Why No One Can Agree About AI Progress Right Now

Author/Source: Brian Heseung Kim, DAAF Guide (Substack)
Original: https://daafguide.substack.com/p/ai-progress-mental-model
Key Ideas
Two camps dominate AI discourse: "LLMs are fundamentally flawed and will never threaten serious work" vs. "we are months from full labor-market collapse." Kim argues both are partially correct because AI progress is not one measure but three intertwined ones.
The mental model: Mind / Body / Instructions.
- Mind — base model capability. The visible frontier (GPT-5.3, Opus 4.6, Gemini 3.1 Pro) most users see in marketing.
- Body — orchestration frameworks and tooling (Claude Code, Codex, Cowork, Antigravity, MCP, subagents, skills, contracts). What lets models actually do things.
- Instructions — user prompting skill: how a person explains what they want, intervenes for revisions, points the model at the right context.
Each piece is necessary; alone, insufficient. A super-intelligent humanoid robot with Lego-claw hands (incapable Body) cannot fold laundry regardless of intelligence; the same robot with perfect hands but a vague "get to work!" (bad Instructions) also fails.
The Body and Instructions dimensions are now changing faster than the model frontier, in obscure ways. Recent counterintuitive results: providing context can make LLMs worse than no context; Anthropic explicitly recommends against overly thorough prompts; simply copy-pasting your prompt twice uniformly improves performance on many models; PDF instead of Markdown can fully corrupt the document understanding.
True frontier best practice is no longer set by traditional experts. It's emerging from weekend tinkerers on Reddit, X, GitHub — "Foot_sniffer6467 was king for a week back in January" for discovering a subagent communication pattern. Information gradient drives capability gradient.
November 2025 (Opus 4.5 launch) marked the qualitative shift. "It's been anyone's game since."
The flywheel: Body/Instructions advances feed back into Mind (OpenAI's Codex now accelerates its own development). We are firmly in exponential phase, but the public still mostly sees only the Mind dimension and therefore both overestimates and underestimates what AI can do.
Prescription: build prompting skill (Instructions) first; push into more advanced frameworks (Body) second; let Claude/Codex teach you to use Claude/Codex. The luddite stance is increasingly untenable; the boat is moving fast and getting harder to catch.
Summary

Kim's piece is the most-circulated framing of why expert opinion on AI is so visibly bimodal. The Mind / Body / Instructions decomposition is intentionally simple and is the article's most quotable contribution. The empirical observations he lists in the "everything is weirder than you think" section — context can hurt, more-thorough prompts can hurt, copy-pasting the prompt twice helps, PDFs corrupt understanding — are individually well-known to power users but rarely assembled in one place as evidence that "best practice" is genuinely chaotic right now.
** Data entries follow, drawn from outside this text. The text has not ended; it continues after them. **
-- ==== Sys2Proof/Machine/MatrixEval.lean ====
section
/-! DEFINITION. mx.contract (R121 to R150, R239, R240): anchors, passes, partial-sum regions and finalise. -/

namespace Sys2Proof.Machine

/-- Blocks of one pass (R124, R125). -/
def passBlocks (format : Nat) : Nat := if Fmt.is16 format then 64 else 256

/-- The contraction's operands: rows of A, columns of B, length, and whether each has a batch extent (R239). -/
structure ContractShape where
  rows   : Nat
  cols   : Nat
  len    : Nat
  batchA : Bool
  batchB : Bool
  deriving DecidableEq, Repr

def contractShape (a b : List Nat) : ContractShape :=
  { rows := a.getD (a.length - 2) 1, cols := b.getD (b.length - 1) 1, len := a.getD (a.length - 1) 0
    batchA := a.length == 3, batchB := b.length == 3 }

/-- The output's shape (R239). -/
def contractDims (a b : List Nat) : List Nat :=
  let s := contractShape a b
  (if s.batchA then [a.getD 0 1] else if s.batchB then [b.getD 0 1] else []) ++ [s.rows, s.cols]

/-- Element pairs and fine codes of block `k` of one dot product (R122, R127). -/
def contractBlock (a b : TensorVal) (va vb : List Val) (s : ContractShape) (bt i j k : Nat) :
    Nat × Nat × List (Val × Val) :=
  let ba := if s.batchA then bt else 0
  let bb := if s.batchB then bt else 0
  let n := min 32 (s.len - 32 * k)
  let ia (t : Nat) : Nat := (ba * s.rows + i) * s.len + 32 * k + t
  let ib (t : Nat) : Nat := (bb * s.len + 32 * k + t) * s.cols + j
  let nb := ceilDiv s.len 32
  (a.fines.getD ((ba * s.rows + i) * nb + k) 0, b.fines.getD ((bb * s.cols + j) * nb + k) 0,
   (List.range n).map fun t => (va.getD (ia t) .zero, vb.getD (ib t) .zero))

/-- One pass over consecutive blocks (R136, R138): the ESR starts clear. -/
def contractPass (anchor eP : Int) (sa sb : Bool) (blocks : List (Nat × Nat × List (Val × Val))) : Esr × EsrNotes :=
  blocks.foldl (fun (acc : Esr × EsrNotes) b =>
    let (e, n) := acc.1.addBlock b.1 b.2.1 sa sb eP b.2.2
    (e, { invalid := acc.2.invalid || n.invalid, overflow := acc.2.overflow || n.overflow }))
    ({ anchor := anchor }, {})

/-- The passes of one dot product, each drained into the partial (R138, R139, R141). -/
def contractDot (p : Esr) (anchor eP : Int) (sa sb : Bool) (perPass : Nat)
    (blocks : List (Nat × Nat × List (Val × Val))) : Esr × EsrNotes :=
  let passes := (List.range (ceilDiv blocks.length perPass)).map fun i => (blocks.drop (perPass * i)).take perPass
  passes.foldl (fun (acc : Esr × EsrNotes) bs =>
    let (e, n) := contractPass anchor eP sa sb bs
    let (q, ov) := acc.1.drain e
    (q, { invalid := acc.2.invalid || n.invalid, overflow := acc.2.overflow || n.overflow || ov })) (p, {})

/-- The default anchor of R130 and R132, or the explicit one of R133. -/
def contractAnchor (a b : TensorVal) (explicit : Bool) (val : Int) (eP : Int) : Int :=
  if Fmt.is16 a.format then (if explicit then val + eP else a.expMax + b.expMax + eP - 208) else eP - 94

/-- What a contraction brings to its region: anchor and k_P (R143); none for length 0. -/
structure ContractIssue where
  anchor : Int
  eP     : Int
  kP     : Nat
  deriving DecidableEq, Repr

/-- The issue check of R143 against the operations still in flight: a fault code, or the entry after issue. -/
def issueRegion (g : Region) (op : Nat) (init exclusive : Bool) (iss : Option ContractIssue) (n : Nat) :
    Except Nat Region :=
  if exclusive && !g.inFlight.isEmpty then .error Code.accConflict
  else if g.inFlight.any (·.2) then .error Code.accConflict
  else
    let g' := { g with inFlight := g.inFlight ++ [(op, exclusive)] }
    match iss with
    | none => .ok g'
    | some i =>
      if init || !g.live then
        .ok { g' with live := true, anchor := i.anchor, kP := i.kP
                      partials := List.replicate n { anchor := i.anchor } }
      else if i.anchor ≠ g.anchor || i.kP ≠ g.kP then .error Code.accScaleMismatch
      else .ok g'

/-- mx.contract at local index `op`, with the operations of its regions still in flight beside it (R143, R657). -/
def evalContract (e : OpEnv) (o : OpRec) (op : Nat) (overlap : List Nat) : OpOut :=
  let ta := o.tensorAt 3
  let tb := o.tensorAt 4
  let reg := o.f 5 0 8
  let accum := o.f 5 8 1 == 1
  let fin := o.f 5 9 1 == 1
  let explicit := o.f 5 10 1 == 1
  let empty := ta == 0xFFFF && tb == 0xFFFF
  let dims := if empty then (e.decl o.out).dims else contractDims (e.decl ta).dims (e.decl tb).dims
  let n := countOf dims
  let cols := dims.getD (dims.length - 1) 1
  if !empty && !e.scalesValid [ta, tb] then OpOut.scaleInvalid
  else
    let a := e.tensor ta
    let b := e.tensor tb
    let pr := coarseProduct a.coarse b.coarse
    let iss : Option ContractIssue :=
      if empty then none
      else some { anchor := contractAnchor a b explicit (signed 32 (o.w 6)) pr.2, eP := pr.2, kP := pr.1 }
    let g0 := e.regions.get {} reg
    let g0 := { g0 with inFlight := g0.inFlight.filter fun p => overlap.contains p.1 }
    let g1 : Except Nat Region :=
      if reg = 0xFF then
        .ok { live := true, anchor := (iss.map (·.anchor)).getD 0, kP := (iss.map (·.kP)).getD (2 ^ 47)
              partials := List.replicate n { anchor := (iss.map (·.anchor)).getD 0 } }
      else issueRegion g0 op (!accum) (!accum || fin) iss n
    match g1 with
    | .error code => { codes := [{ code := code, index := some reg }], skip := true }
    | .ok g =>
      let s := contractShape a.dims b.dims
      let va := a.patterns.map (Fmt.decode a.format)
      let vb := b.patterns.map (Fmt.decode b.format)
      let dot (q : Nat) (p : Esr) : Esr × EsrNotes :=
        if empty then (p, {})
        else
          let r := q / cols
          contractDot p g.anchor pr.2 (Fmt.isScaled a.format) (Fmt.isScaled b.format) (passBlocks a.format)
            ((List.range (ceilDiv s.len 32)).map
              (contractBlock a b va vb s (r / s.rows) (r % s.rows) (q % cols)))
      let ps := if g.live then g.partials else List.replicate n {}
      let done := ps.zipIdx.map fun p => (dot p.2 p.1, p.2)
      let notes := done.foldl (fun l x =>
        let l := if x.1.2.invalid then addCode l { code := Code.invalidOperand, index := some x.2 } else l
        if x.1.2.overflow then addCode l { code := Code.accOverflow, index := some x.2 } else l) []
      let parts := done.map (·.1.1)
      if !fin then { codes := notes, region := some (reg, { g with partials := parts }) }
      else
        let rs := parts.map fun p => if g.live then p.result g.kP else (.zero, false)
        let notes := (rs.zipIdx).foldl (fun l r =>
          if r.1.2 then addCode l { code := Code.invalidOperand, index := some r.2 } else l) notes
        let notes := (parts.zipIdx).foldl (fun l p =>
          if p.1.inexact then addCode l { code := Code.accInexact, index := some p.2 } else l) notes
        { results := some (rs.map fun r => { val := r.1 })
          codes := notes
          region := if reg = 0xFF then none
                    else some (reg, { inFlight := g.inFlight }) }

end Sys2Proof.Machine
end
The deeper argument is sociological: the people setting the frontier of capability are not traditional experts but tinkerers in semi-private online communities, and the rate at which this frontier moves means the gap between "knows the November 2025 frontier" and "has heard of AI" now produces an enormous capability gradient. This is why the people who think AI can already do their job and the people who think AI is useless are looking at the same models and reaching opposite conclusions: they're operating at different points on the Body/Instructions axis.

Relevance to Economics Research

This is the cleanest piece of conceptual scaffolding currently available for explaining to non-power-user colleagues why "I tried ChatGPT and it was bad" is not informative about current AI capability. The three-axis model is directly useful in teaching settings (master class slides, faculty Community-of-Practice talks) where audiences are calibrating their own AI expectations. The information-gradient observation also has implications for how economists should allocate research time: investing in Body/Instructions skill (Claude Code skills, MCP servers, subagent patterns) compounds faster than waiting for the next model release, and the weekend-tinkerer-as-frontier dynamic means published academic papers will systematically lag the actual best practice. Pair with Svoronos's "Agentic Everything" for a similar November-2025-was-the-shift argument from a Harvard Kennedy School perspective.